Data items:
══════════
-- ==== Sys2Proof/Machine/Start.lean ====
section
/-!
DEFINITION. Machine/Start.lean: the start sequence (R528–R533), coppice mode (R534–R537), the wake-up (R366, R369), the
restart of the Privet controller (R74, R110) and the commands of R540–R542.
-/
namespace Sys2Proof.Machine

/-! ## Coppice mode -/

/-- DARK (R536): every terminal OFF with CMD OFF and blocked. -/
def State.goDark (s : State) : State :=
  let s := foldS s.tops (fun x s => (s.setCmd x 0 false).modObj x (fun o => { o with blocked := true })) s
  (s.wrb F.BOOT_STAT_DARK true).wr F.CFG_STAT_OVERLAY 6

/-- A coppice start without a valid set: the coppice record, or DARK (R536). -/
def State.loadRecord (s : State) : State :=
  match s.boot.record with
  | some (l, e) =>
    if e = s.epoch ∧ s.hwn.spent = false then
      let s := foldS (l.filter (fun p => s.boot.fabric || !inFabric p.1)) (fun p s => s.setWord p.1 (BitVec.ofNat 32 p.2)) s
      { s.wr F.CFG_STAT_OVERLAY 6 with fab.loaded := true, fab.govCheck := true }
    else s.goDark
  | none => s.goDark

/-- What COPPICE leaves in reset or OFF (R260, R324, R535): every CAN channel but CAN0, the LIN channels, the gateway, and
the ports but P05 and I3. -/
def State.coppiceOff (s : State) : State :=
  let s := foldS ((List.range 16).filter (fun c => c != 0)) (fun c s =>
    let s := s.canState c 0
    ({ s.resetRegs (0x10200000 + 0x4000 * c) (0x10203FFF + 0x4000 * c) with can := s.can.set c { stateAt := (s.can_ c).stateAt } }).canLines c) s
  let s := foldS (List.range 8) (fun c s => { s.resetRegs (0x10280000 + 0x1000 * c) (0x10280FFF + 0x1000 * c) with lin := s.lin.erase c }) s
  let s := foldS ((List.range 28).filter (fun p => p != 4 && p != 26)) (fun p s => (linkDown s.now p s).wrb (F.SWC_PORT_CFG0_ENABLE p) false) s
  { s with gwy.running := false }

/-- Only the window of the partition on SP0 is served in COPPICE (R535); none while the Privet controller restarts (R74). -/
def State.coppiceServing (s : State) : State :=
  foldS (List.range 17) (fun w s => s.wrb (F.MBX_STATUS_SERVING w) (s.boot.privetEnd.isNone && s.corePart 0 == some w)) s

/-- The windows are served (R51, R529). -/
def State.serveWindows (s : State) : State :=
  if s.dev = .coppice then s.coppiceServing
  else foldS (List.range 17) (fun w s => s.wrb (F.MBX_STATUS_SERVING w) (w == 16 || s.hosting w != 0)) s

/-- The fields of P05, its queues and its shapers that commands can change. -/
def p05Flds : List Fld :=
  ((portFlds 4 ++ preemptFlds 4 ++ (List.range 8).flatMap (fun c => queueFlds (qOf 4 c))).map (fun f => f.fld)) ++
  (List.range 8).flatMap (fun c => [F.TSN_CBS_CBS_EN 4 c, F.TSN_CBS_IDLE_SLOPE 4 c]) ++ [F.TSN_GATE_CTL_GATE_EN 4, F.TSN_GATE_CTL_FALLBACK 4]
══════════
Nothing but a number is needed: the count of lines above that contain "true".

**SOLUTION TO THIS EXERCISE**. 3